X-linked adrenoleukodystrophy (ALD) is a rare genetic disorder. In people with ALD, the body cannot properly break down fatty acids. This results in a build up of saturated fatty acids in the brain and the adrenal cortex. This causes damage to the myelin sheath in the brain and adrenal gland.

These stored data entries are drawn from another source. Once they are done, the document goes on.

-- ==== Sys2Proof/Machine/RollCall.lean ====
section
/-!
DEFINITION. Machine/RollCall.lean: the commit of composer sets, recipe changes and the tiles they mark, flip latches, stamp blocks,
roll call, self-refresh decisions (R302, R321, R327, R332 to R348, R352, R385 to R388, R436, R636).
-/

namespace Sys2Proof.Machine

/-! ### Marked tiles (R321, Table 9.10) -/

/-- Whether recipe changes mark tiles: not in SLEEP (R582). -/
def State.marking (s : State) : Bool := s.pst != 2 && s.pst != 3

/-- Mark tiles of a head. -/
def markTiles (h : Nat) (ts : List Nat) : Act :=
  whenS State.marking (headUpd h fun x => { x with marked := x.marked ++ ts.filter fun t => !x.marked.contains t })

/-- Mark every tile of a head. -/
def markHead (h : Nat) : Act := .ask fun s => markTiles h (List.range ((s.head h).tw * (s.head h).th))

/-- The footprint of a layer with parameters `p`: per head of its canvas, the tiles that its destination rectangle touches. -/
def State.footprint (s : State) (p : List Word) : List (Nat × List Nat) :=
  if p.isEmpty then []
  else
    let cp := (s.canvas (lpCanvas p)).par
    (cpEntries cp).map fun e =>
      (e.2, (List.range ((s.head e.2).tw * (s.head e.2).th)).filter fun t => touches p (tileRect cp e.1 (s.head e.2) t))

/-- Mark a footprint. -/
def markFoot (p : List Word) : Act := .ask fun s => each (s.footprint p) fun x => markTiles x.1 x.2

/-- Verdict of a layer at the last edge: 0 PRESENT, 1 LATE, 2 ABSENT, 3 NOT_JUDGED. -/
def State.verdict (s : State) (l : Nat) : Nat := s.fld (Reg.rlcLayer l) 0 2
/-- Whether a layer's ALTERNATE is drawn as FLAT. -/
def State.altFallback (s : State) (l : Nat) : Bool := s.bitAt (Reg.rlcLayer l) 12

/-- Substitute of a layer: 0 HATCH, 1 DIM_BORDER, 2 FLAT, 3 ALTERNATE. -/
def lpSubst (p : List Word) : Nat := fw p 11 16 2
/-- alt_layer. -/
def lpAlt (p : List Word) : Nat := fw p 11 32 9
/-- max_age. -/
def lpMaxAge (p : List Word) : Nat := fw p 11 8 8
/-- DEGRADED policy: 0 SHOW, 1 MARK, 2 ABSENT. -/
def lpDpolicy (p : List Word) : Nat := fw p 11 18 2

/-- Whether a layer shows the surface of layer `l` as its ALTERNATE. -/
def State.showsAlt (s : State) (m l : Nat) : Bool :=
  let p := (s.layer m).par
  lpOn p && s.verdict m = 2 && lpSubst p = 3 && lpAlt p = l && !s.altFallback m

/-- A recipe change of a layer marks its footprint, and that of every layer showing it. -/
def layerChanged (l : Nat) : Act :=
  .ask fun s => acts [
    markFoot (s.layer l).par,
    each ((s.pic.layers.map Prod.fst).filter fun m => s.showsAlt m l) fun m => markFoot (s.layer m).par]

/-! ### Commits (R302, R304, R297, R299) -/

/-- The commit of a layer's set. -/
def layerCommit (x : PendSet) : Act :=
  let new := fw x.words 16 0 64
  acts [
    layerChanged x.idx,
    layerUpd x.idx fun l =>
      { l with par := x.words
               seat := x.seat
               surf := if new = 0 then l.surf else new
               seq := if new = 0 then l.seq else fw x.words 17 0 32
               fresh := l.fresh || new != 0
               enabling := l.enabling || (lpOn x.words && (!lpOn l.par || lpMode l.par != lpMode x.words || lpStamp l.par != lpStamp x.words)) },
    layerChanged x.idx]

/-- The words of a canvas's entry. -/
def cpEntryWords (p : List Word) (i : Nat) : List Nat := [fw p (4 + 2 * i) 0 64, fw p (5 + 2 * i) 0 64]

/-- The part of a canvas's parameters that every tile depends on: size, background, mode. -/
def cpBase (p : List Word) : List Nat := [fw p 1 5 2, fw p 2 0 32, fw p 3 0 48]

/-- The buffers of a head that leaves its canvas wait for the end of the last frame from them; where no such frame runs, they return to the
pool at once (R299). -/
def buffersLeave (h : Nat) : Act :=
  headUpd h fun x => { x with bufs := [], old := if x.frame.isSome && x.shows then x.bufs else [], comps := [], changed := true }

/-- A head joins a canvas: buffers that had not yet returned to the pool stay with it. -/
def buffersJoin (h : Nat) : Act :=
  acts [headUpd h fun x => { x with bufs := if x.bufs.isEmpty then x.old else x.bufs, old := if x.bufs.isEmpty then [] else x.old, changed := true },
    markHead h]

/-- The commit of a canvas's set. -/
def canvasCommit (x : PendSet) : Act :=
  .ask fun s =>
    let old := s.canvas x.idx
    let oldE := cpEntries old.par
    let newE := cpEntries x.words
    let same (e : Nat × Nat) : Bool := oldE.any fun o =>
      o.2 = e.2 && cpEntryWords old.par o.1 = cpEntryWords x.words e.1 && old.curves.getD o.1 [] = x.curves.getD e.1 []
    acts [
      canvasUpd x.idx fun _ => { par := x.words, seat := x.seat, curves := x.curves },
      each (oldE.filter fun o => !newE.any fun e => e.2 = o.2) fun o => buffersLeave o.2,
      each (newE.filter fun e => !oldE.any fun o => o.2 = e.2) fun e => buffersJoin e.2,
      each (newE.filter fun e => (oldE.any fun o => o.2 = e.2) && (cpBase old.par != cpBase x.words || !same e)) fun e =>
        acts [headUpd e.2 fun h => { h with changed := true }, markHead e.2],
      poolFree]

/-- COMMIT_POINT: commit the shadows of composer commands that no chain and no fence holds back, and end their commands. -/
def commitSets : Act :=
  .ask fun s =>
    let ready := s.pic.sets.filter fun x => !x.held && (match s.cmd? x.cmd with | some c => s.free c | none => true)
    acts [
      .eff (.pic fun p => { p with sets := p.sets.filter fun x => !ready.any fun r => r.cmd = x.cmd && r.seat = x.seat }),
      each ready fun x => acts [
        if x.canvas then canvasCommit x else layerCommit x,
        cmdEnd x.cmd fun c => { c with detail := s.tts.bell % 2 ^ 32 }]]

/-! ### Flips (R327, R436) -/

/-- Latch a surface for a layer. -/
def surfaceLatch (l seat surf seq : Nat) : Act :=
  acts [layerUpd l fun x => { x with surf := surf, seq := seq, seat := seat, fresh := true }, layerChanged l]

/-- FLIP_LATCH: the pending flips whose sampled counter has reached its value. -/
def flipLatch : Act :=
  .ask fun s =>
    let met (f : PendFlip) : Bool :=
      (match f.fence with | some (n, v) => decide (v ≤ (mapGet (fun _ => 0) n s.tts.sampled).toNat) | none => true)
        && (match s.cmd? f.cmd with | some c => s.free c | none => true)
    let hit := s.pic.flips.filter met
    acts [
      .eff (.pic fun p => { p with flips := p.flips.filter fun f => !hit.any fun x => x.cmd = f.cmd }),
      each hit fun f => acts [
        each f.items fun i => surfaceLatch i.1 f.seat i.2.1 i.2.2,
        cmdEnd f.cmd fun c => { c with detail := s.tts.bell % 2 ^ 32 }]]

/-- RING_BOUND_LATCH: a bound ring latches its latest publication. -/
def ringLatch : Act :=
  .ask fun s => each (s.rings.filter fun r => r.bind) fun r =>
    match r.owner, r.pubs with
    | some seat, (slot, seq) :: _ => whenS (fun s => (s.layer r.layer).seq != seq) (surfaceLatch r.layer seat (r.base + slot * r.stride) seq)
    | _, _ => .skip

/-! ### Stamp blocks (R332, R334) -/

/-- The bell of a stamp block. -/
def stampBell (w : Word) : Nat := wBits w 0 48

/-- The bytes that a read gives, or free bytes where it received an error response. -/
def State.readOr (s : State) (o : MemOut) (n : Nat) : List Byte :=
  if o.err then (List.range n).map (Config.errData s.fv) else o.bytes

/-- Sample the stamp block of an enabled layer; a block that differs in what roll call reads marks the footprint. -/
def stampSample (l : Nat) : Act :=
  .ask fun s =>
    let x := s.layer l
    let o := seatRead s stRlc x.seat (lpStamp x.par) 16 .read .ok
    let bs := s.readOr o 16
    let new := (bytesWord (bs.take 8), bytesWord (bs.drop 8))
    let degr (w : Word × Word) : Nat := if wBit w.1 48 then w.2.toNat + 1 else 0
    let same := match x.stamp with
      | some old => stampBell old.1 = stampBell new.1 && degr old = degr new
      | none => false
    acts [o.act, actIf o.err (.eff .tick), layerUpd l fun x => { x with stamp := some new }, actIf (!same) (layerChanged l)]

/-- A read by the Prefect: through the windows of the safety seat in the normal world, at device addresses in the secure world (R350). -/
def State.prfRead (s : State) (st a n : Nat) : MemOut :=
  if s.unitSec 72 then devRead s { station := st, secure := true, seat := none, window := 0, kind := .read } a n 0
  else if s.cfld Reg.prfCtrl 9 1 = 1 then seatRead s st (s.cfld Reg.prfCtrl 0 9) a n .read .ok
  else { bytes := zeros n, err := false, miss := false, act := .skip }

/-- Whether the Prefect serves a head: not from the edge E of a hand-over that moves it (R635). -/
def State.prfOn (s : State) (h : Nat) : Bool :=
  s.cfld (Reg.prfCfg h) 0 1 = 1 && (s.unitSec 72 || s.cfld Reg.prfCtrl 9 1 = 1)
    && !(s.fld Reg.secHoStatus 0 2 = 2 && s.worlds.moving.contains 72)
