/-- Chroma of an `n`-bit sample. -/
def cVal (full : Bool) (n v : Nat) : Rat :=
  if full then ((v : Rat) - (2 ^ (n - 1) : Nat)) / ((2 ^ n - 1 : Nat) : Rat)
  else ((v : Rat) - (128 * 2 ^ (n - 8) : Nat)) / ((224 * 2 ^ (n - 8) : Nat) : Rat)

/-- Kr and Kb (Table 9.5). -/
def kCoef : Nat → Rat × Rat
  | 0 => (299 / 1000, 114 / 1000)
  | 1 => (2126 / 10000, 722 / 10000)
  | _ => (2627 / 10000, 593 / 10000)

/-- R′G′B′ of Y′CbCr (R307 step 3). -/
def yuvRgb (m : Nat) (y cb cr : Rat) : Px :=
  let k := kCoef m
  let r := y + 2 * (1 - k.1) * cr
  let b := y + 2 * (1 - k.2) * cb
  { r := r, g := (y - k.1 * r - k.2 * b) / (1 - k.1 - k.2), b := b, a := 1 }

/-- Whether samples are full range. -/
def lpFull (p : List Word) : Bool := fb p 2 18
/-- yuv_matrix. -/
def lpMatrix (p : List Word) : Nat := fw p 2 16 2

/-- Cb and Cr of a chroma unit: two-plane formats. -/
def State.chroma2 (s : State) (x : Src) (cx cy : Nat) : Rat × Rat :=
  let f := lpFull x.p
  if lpFmt x.p = 7 then
    let v := s.srcNat x (chromaAddr x cx cy) 2
    (cVal f 8 (nBits v 0 8), cVal f 8 (nBits v 8 8))
  else
    let v := s.srcNat x (chromaAddr x cx cy) 4
    (cVal f 10 (nBits v 6 10), cVal f 10 (nBits v 22 10))

/-- Cb and Cr of a chroma unit: packed formats, unit `cx` of row `y`. -/
def State.chromaP (s : State) (x : Src) (cx y : Nat) : Rat × Rat :=
  let f := lpFull x.p
  if lpFmt x.p = 9 then
    let v := s.srcNat x (unitAddr x (2 * cx) y) 4
    (cVal f 8 (nBits v 8 8), cVal f 8 (nBits v 24 8))
  else
    let v := s.srcNat x (unitAddr x (2 * cx) y) 8
    (cVal f 10 (nBits v 22 10), cVal f 10 (nBits v 54 10))

/-- Mean of weighted chroma samples. -/
def mixC (a b : Rat × Rat) (wa wb : Rat) : Rat × Rat := (a.1 * wa + b.1 * wb, a.2 * wa + b.2 * wb)

/-- Chroma at a luma column, interpolated between samples at the even columns; the last sample repeats (R307 step 1). -/
def chromaAt (at_ : Nat → Rat × Rat) (cols X : Nat) : Rat × Rat :=
  if X % 2 = 0 then at_ (X / 2) else mixC (at_ (X / 2)) (at_ (min (cols - 1) (X / 2 + 1))) (1 / 2) (1 / 2)

/-- Chroma of a 4:2:0 picture at (X, Y): a sample row lies midway between luma rows 2j and 2j + 1. -/
def State.chroma420 (s : State) (x : Src) (X Y : Nat) : Rat × Rat :=
  let cols := ceilDiv (fw x.p 4 0 16) 2
  let rows := ceilDiv (fw x.p 4 16 16) 2
  let near := Y / 2
  let far := if Y % 2 = 0 then near - 1 else min (rows - 1) (near + 1)
  mixC (chromaAt (fun c => s.chroma2 x c near) cols X) (chromaAt (fun c => s.chroma2 x c far) cols X) (3 / 4) (1 / 4)

/-- Stage 1: the pixel at (X, Y) of a surface. -/
def State.rawPixel (s : State) (x : Src) (X Y : Nat) : Px :=
  let f := lpFmt x.p
  let v := s.srcNat x (unitAddr x X Y) (fmtUnit f).1
  let u (lo n : Nat) : Rat := unormVal n (nBits v lo n)
  let mono (y : Rat) : Px := { r := y, g := y, b := y, a := 1 }
  match f with
  | 0 => { r := u 0 8, g := u 8 8, b := u 16 8, a := u 24 8 }
  | 1 => { r := u 16 8, g := u 8 8, b := u 0 8, a := u 24 8 }
  | 2 => { r := u 0 10, g := u 10 10, b := u 20 10, a := u 30 2 }
  | 3 => { r := half16 (nBits v 0 16), g := half16 (nBits v 16 16), b := half16 (nBits v 32 16), a := half16 (nBits v 48 16) }
  | 4 => { r := u 11 5, g := u 5 6, b := u 0 5, a := 1 }
  | 5 => mono (u 0 8)
  | 6 => mono (u 0 16)
  | 7 =>
    let c := s.chroma420 x X Y
    yuvRgb (lpMatrix x.p) (yVal (lpFull x.p) 8 v) c.1 c.2
  | 8 =>
    let c := s.chroma420 x X Y
    yuvRgb (lpMatrix x.p) (yVal (lpFull x.p) 10 (nBits v 6 10)) c.1 c.2
  | 9 =>
    let c := chromaAt (fun k => s.chromaP x k Y) (ceilDiv (fw x.p 4 0 16) 2) X
    yuvRgb (lpMatrix x.p) (yVal (lpFull x.p) 8 (nBits v (16 * (X % 2)) 8)) c.1 c.2
  | 10 =>
    let c := chromaAt (fun k => s.chromaP x k Y) (ceilDiv (fw x.p 4 0 16) 2) X
    yuvRgb (lpMatrix x.p) (yVal (lpFull x.p) 10 (nBits v (32 * (X % 2) + 6) 10)) c.1 c.2
  | _ => { r := 0, g := 0, b := 0, a := 1 }

/-! ### Orientation (R308) -/

/-- Source position of an oriented position (Table 9.6a). -/
def orient (p : List Word) (u v : Nat) : Nat × Nat :=
  let u := if fb p 2 6 then lpW p - 1 - u else u
  let v := if fb p 2 7 then lpH p - 1 - v else v
  let sw := fw p 3 32 16
  let sh := fw p 3 48 16
  match lpRot p with
  | 0 => (u, v)
  | 1 => (v, sh - 1 - u)
  | 2 => (sw - 1 - u, sh - 1 - v)
  | _ => (sw - 1 - v, u)

/-- Surface pixel of an oriented position. -/
def surfacePos (p : List Word) (u v : Nat) : Nat × Nat :=
  let o := orient p u v
  (fw p 3 0 16 + o.1, fw p 3 16 16 + o.2)

/-! ### Transfer functions (R312, R313) -/

/-- Operands as a key. -/
def ratKey (r : Rat) : List Nat := [r.num.natAbs, r.den, b2n (r < 0)]

/-- A rational function through fixed point. -/
def fixFn (f : Fix → Fix) (r : Rat) : Rat := fixRat (f (fixOf r))

/-- x^y. -/
def powR (x y : Rat) : Rat := fixRat (fixPow (fixOf x) (fixOf y))

/-- Constants of PQ. -/
def pqM1 : Rat := 1593017578125 / 10000000000000
/-- m2. -/
def pqM2 : Rat := 7884375 / 100000
/-- c1. -/
def pqC1 : Rat := 8359375 / 10000000
/-- c2. -/
def pqC2 : Rat := 188515625 / 10000000
/-- c3. -/
def pqC3 : Rat := 186875 / 10000

/-- Linear value of a PQ level. -/
def pqLinear (v : Rat) : Rat :=
  let p := powR v (1 / pqM2)
  10000 / 203 * powR (max (p - pqC1) 0 / (pqC2 - pqC3 * p)) (1 / pqM1)

/-- PQ level of a linear value. -/
def pqLevel (l : Rat) : Rat :=
  let y := powR (l * 203 / 10000) pqM1
  powR ((pqC1 + pqC2 * y) / (1 + pqC3 * y)) pqM2

/-- Scene value E of an HLG level. -/
def hlgScene (v : Rat) : Rat :=
  if v ≤ 1 / 2 then v * v / 3 else (fixFn fixExp ((v - 55991073 / 100000000) / (17883277 / 100000000)) + 28466892 / 100000000) / 12

/-- HLG level of a scene value. -/
def hlgLevel (e : Rat) : Rat :=
  if e ≤ 1 / 12 then powR (3 * e) (1 / 2)
  else 17883277 / 100000000 * fixFn fixLn (12 * e - 28466892 / 100000000) + 55991073 / 100000000

/-- BT.2020 luma. -/
def luma (r g b : Rat) : Rat := 2627 / 10000 * r + 6780 / 10000 * g + 593 / 10000 * b

/-- Linear value of one channel (Table 9.8, all but HLG). -/
def tfLinear (code : Nat) (v : Rat) : Rat :=
  match code with
  | 0 => v
  | 1 => if v ≤ 4045 / 100000 then v / (1292 / 100) else powR ((v + 55 / 1000) / (1055 / 1000)) (24 / 10)
  | 2 => powR v (24 / 10)
  | _ => pqLinear v

/-- Whether an encoded value lies in the range of Table 9.8. -/
def inUnit (v : Rat) : Bool := decide (0 ≤ v) && decide (v ≤ 1)

/-- The linear value that an encoded value outside the table's range gets. -/
def tfBeyond (code : Nat) (v : Rat) : Rat := (f16.ofBits (Config.tfOutside code v.num v.den)).clamp (-65504) 65504 (nanRat 65504)

/-- Stage 3: linear values of the three channels. -/
def tfIn (code : Nat) (p : Px) : Px :=
  if code = 0 then p.colour h16
  else if code = 4 then
    let ok := inUnit p.r && inUnit p.g && inUnit p.b
    let ys := powR (luma (hlgScene p.r) (hlgScene p.g) (hlgScene p.b)) (2 / 10)
    p.colour fun v => if ok then near16 14 (ratKey p.r ++ ratKey p.g ++ ratKey p.b ++ ratKey v) (1000 / 203 * ys * hlgScene v) else tfBeyond 4 v
  else p.colour fun v => if inUnit v then near16 (10 + code) (ratKey v) (tfLinear code v) else tfBeyond code v

/-- Encoded value of one channel (inverse rows of Table 9.8, all but HLG), held at 1. -/
def tfEncode (code : Nat) (l : Rat) : Rat :=
  match code with
  | 1 => if 1 < l then 1 else if l ≤ 4045 / 1292000 then 1292 / 100 * l else 1055 / 1000 * powR l (10 / 24) - 55 / 1000
  | 2 => if 1 < l then 1 else powR l (10 / 24)
  | _ => if 10000 / 203 < l then 1 else pqLevel l

/-- Encoding of the three channels (R318). -/
def tfOut (code : Nat) (p : Px) : Px :=
  let top (v : Rat) : Rat := max 0 (min 1 v)
  if code = 4 then
    let yd := luma p.r p.g p.b * 203 / 1000
    let scale := if yd = 0 then 0 else powR yd (-(1 / 6))
    p.colour fun l => if 1000 / 203 < l then 1
      else top (near16 24 (ratKey p.r ++ ratKey p.g ++ ratKey p.b ++ ratKey l) (min 1 (hlgLevel (l * 203 / 1000 * scale))))
  else p.colour fun l => top (near16 (20 + code) (ratKey l) (tfEncode code l))

/-! ### Primaries (R314) -/

/-- The built-in matrices in 1/10,000, rows in order: to BT.2020 from BT.709 (0) and P3-D65 (2), from BT.2020 to BT.709 (10) and P3-D65
(12), else the identity. -/
def primaries : Nat → List Int
  | 0 => [6274, 3293, 433, 691, 9195, 114, 164, 880, 8956]
  | 2 => [7539, 1986, 476, 457, 9418, 125, -12, 176, 9836]
  | 10 => [16605, -5876, -728, -1246, 11329, -83, -182, -1006, 11187]
  | 12 => [13436, -2822, -614, -653, 10758, -105, 28, -196, 10168]
  | _ => [10000, 0, 0, 0, 10000, 0, 0, 0, 10000]

/-- A built-in matrix with 13 fractional bits. -/
def builtIn (m : Nat) : List Rat := (primaries m).map fun (c : Int) => (roundEven ((c : Rat) * 8192 / 10000) : Rat) / 8192

/-- The coefficients of a layer's custom matrix (Table 9.3). -/
def customMatrix (p : List Word) : List Rat :=
  ([8, 9].map fun w => (List.range 4).map fun i => fw p w (16 * i) 16).flatten ++ [fw p 10 0 16] |>.map fun v => (signed v 16 : Rat) / 8192

/-- A matrix times a colour, each result within the bound of R312. -/
def matMul (m : List Rat) (p : Px) : Px :=
  let row (i : Nat) : Rat := near16 (1 + i) (ratKey p.r ++ ratKey p.g ++ ratKey p.b ++ (m.map ratKey).flatten)
    (m.getD (3 * i) 0 * p.r + m.getD (3 * i + 1) 0 * p.g + m.getD (3 * i + 2) 0 * p.b)
  { r := row 0, g := row 1, b := row 2, a := p.a }

/-- Stages 2 to 4: a source pixel as linear BT.2020 light. -/
def linearPixel (p : List Word) (x : Px) : Px :=
  let tf := fw p 2 8 3
  let y := if fb p 2 14 && tf != 0 then x.colour fun c => if x.a = 0 then 0 else c / x.a else x
  let z := tfIn tf y
  let m := matMul (if fb p 2 13 then customMatrix p else builtIn (if fw p 2 11 2 = 1 then 1 else fw p 2 11 2)) z
  { m with a := h16 m.a }

/-! ### Scaling (R309 to R311) -/

/-- The scale step of an axis. -/
def scaleStep (src dst : Nat) : Nat := src * 65536 / dst

/-- Source position of destination position `u`, with 16 fractional bits. -/
def scalePos (step : Nat) (u : Int) : Int := ((2 * u + 1) * step - 65536) / 2

/-- sinc(t) = sin(πt) / (πt). -/
def sincR (t : Rat) : Rat := if t = 0 then 1 else fixRat (fixDiv (fixSin (fixMul fixPi (fixOf t))) (fixMul fixPi (fixOf t)))

/-- K(t) with `a` taps each side. -/
def kernelR (a : Nat) (t : Rat) : Rat := if absR t < a then sincR t * sincR (t / a) else 0

/-- Index of the greatest value of a list, the lowest on ties. -/
def maxIndex : List Int → Nat × Int → Nat → Nat
  | [], best, _ => best.1
  | x :: xs, best, i => maxIndex xs (if best.2 < x then (i, x) else best) (i + 1)

/-- The weights of a phase, in units of 2^-14, for the taps at offsets 1 − a to a. -/
def scaleWeights (a step phase : Nat) : List Int :=
  let c : Rat := max 1 ((step : Rat) / 65536)
  let ks := (List.range (2 * a)).map fun (i : Nat) => kernelR a (((i : Rat) - ((a : Rat) - 1) - (2 * phase + 1 : Nat) / 128) / c)
  let sum := ks.foldl (· + ·) 0
  let ws := ks.map fun k => roundEven (k / sum * 16384)
  let d := 16384 - ws.foldl (· + ·) 0
  let m := maxIndex ws (0, ws.headD 0) 0
  (List.range (2 * a)).map fun i => ws.getD i 0 + (if i = m then d else 0)

/-- One product added to a sum in binary16. -/
def tapAdd (acc : Fp) (w : Rat) (v : Fp) : Fp :=
  if Config.tapFused then f16.round (acc.add ((Fp.num w).mul v)) else f16.add acc (f16.mul (.num w) v)

/-- The sum of weighted taps, in the order that the scaler takes. -/
def tapSum (xs : List (Rat × Fp)) : Fp :=
  (sortBy (fun i => Config.tapKey i) (List.range xs.length)).foldl
    (fun acc i => match xs[i]? with | some x => tapAdd acc x.1 x.2 | none => acc) (.num 0)

/-- The filtered value of a block of taps: rows of values with their weights. A flat block gives its value (R311). -/
def filterBlock (wx wy : List Int) (rows : List (List Rat)) : Fp :=
  let all := rows.flatten
  let q (w : Int) : Rat := (w : Rat) / 16384
  if all.all fun v => v = all.headD 0 then .num (all.headD 0)
  else
    let shape := Config.tapShape % 3
    if shape = 0 then
      tapSum ((wy.zip rows).map fun y => (wx.zip y.2).map fun x => (q y.1 * q x.1, Fp.num x.2)).flatten
    else if shape = 1 then tapSum ((wy.zip rows).map fun y => (q y.1, tapSum ((wx.zip y.2).map fun x => (q x.1, Fp.num x.2))))
    else tapSum ((wx.zip (List.range wx.length)).map fun x =>
      (q x.1, tapSum ((wy.zip rows).map fun y => (q y.1, Fp.num (y.2.getD x.2 0)))))

/-- A position held to a source of `n` positions. -/
def edgeClamp (n : Nat) (i : Int) : Nat := (max 0 (min ((n : Int) - 1) i)).toNat

/-- Position of the nearest tap. -/
def nearestPos (n step : Nat) (u : Int) : Nat := edgeClamp n ((scalePos step u + 32768) / 65536)

/-- The oriented source positions that a destination position reads on one axis. -/
def tapPos (near : Bool) (a n step : Nat) (u : Int) : List Nat :=
  if near then [nearestPos n step u]
  else (List.range (2 * a)).map fun (i : Nat) => edgeClamp n (scalePos step u / 65536 + i - (a - 1))

/-- The weights of a destination position on one axis. -/
def tapWeights (near : Bool) (a step : Nat) (u : Int) : List Int :=
  if near then [16384] else scaleWeights a step ((scalePos step u % 65536) / 1024).toNat

/-- Stage 5: a source scaled to a destination of `dw` × `dh`, at (u, v). -/
def State.scaledPixel (s : State) (x : Src) (near : Bool) (dw dh : Nat) (u v : Int) : Px :=
  let sx := scaleStep (lpW x.p) dw
  let sy := scaleStep (lpH x.p) dh
  let block := (tapPos near 3 (lpH x.p) sy v).map fun b => (tapPos near 4 (lpW x.p) sx u).map fun a =>
    linearPixel x.p (s.rawPixel x (surfacePos x.p a b).1 (surfacePos x.p a b).2)
  let wx := tapWeights near 4 sx u
  let wy := tapWeights near 3 sy v
  let ch (f : Px → Rat) (hi : Nat) : Rat := (filterBlock wx wy (block.map fun r => r.map f)).clamp 0 hi (nanRat hi)
  { r := ch Px.r 65504, g := ch Px.g 65504, b := ch Px.b 65504, a := ch Px.a 1 }

/-! ### Blending (R312 stages 6 and 7, R315) -/

/-- What lies beneath, as blending leaves it. -/
structure Under where
  r : Fp
  g : Fp
  b : Fp
  a : Fp

/-- A of stage 6. -/
def layerAlpha (par : List Word) (a : Rat) : Rat := if lpOpaque par then 1 else h16 (a * (lpAlpha par : Rat) / 65535)

/-- Blend a layer's colour and alpha over what lies beneath. -/
def blendOver (mode : Nat) (c : Px) (A : Rat) (d : Under) : Under :=
  let C (v : Rat) : Fp := f16.mul (.num v) (.num A)
  let one := f16.sub (.num 1) (.num A)
  match mode with
  | 0 =>
    let o (v : Rat) (x : Fp) : Fp := f16.add (C v) (f16.mul one x)
    { r := o c.r d.r, g := o c.g d.g, b := o c.b d.b, a := f16.add (.num A) (f16.mul one d.a) }
  | 1 => { r := C c.r, g := C c.g, b := C c.b, a := .num A }
  | _ =>
    let sum := f16.add (.num A) d.a
    { r := f16.add (C c.r) d.r, g := f16.add (C c.g) d.g, b := f16.add (C c.b) d.b, a := if (Fp.num 1).lt sum then .num 1 else sum }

Myelin Sheath Around Nerve Fiber

AX00010_97870_1_myelin_sheath
Copyright © Nucleus Medical Media, Inc.

There are 6 subtypes:

  • Childhood cerebral ALD
  • Adolescent ALD
  • Adrenomyeloneuropathy
  • Adult cerebral ALD
  • Adrenal insufficiency-only
  • Symptomatic heterozygotes

Causes    TOP

An inherited defective gene causes ALD.

Risk Factors    TOP

Having family member with ALD raises your risk.

Symptoms    TOP

Symptoms differ within the types of ALD.

X-linked ALD (Childhood Cerebral ALD)

This form is the most severe. It is only in boys. Symptoms start between 2 to 10 years of age. Boys may have:

  • Behavioral changes
  • Poor memory
  • Slowed thinking and physical movements
  • Loss of skills

As the disease progresses, more serious symptoms begin, such as:

  • Problems seeing
  • Seizures
  • Hearing loss
  • Problems swallowing and speaking
  • Problems with walking and coordination
  • Vomiting
  • Lack of energy
  • More skin pigment
  • Progressive dementia
  • Vegetative state or death

X-linked ALD (Adolescent Cerebral ALD)

This type is like the childhood type. It starts around 11-21 years of age. It happens more slowly.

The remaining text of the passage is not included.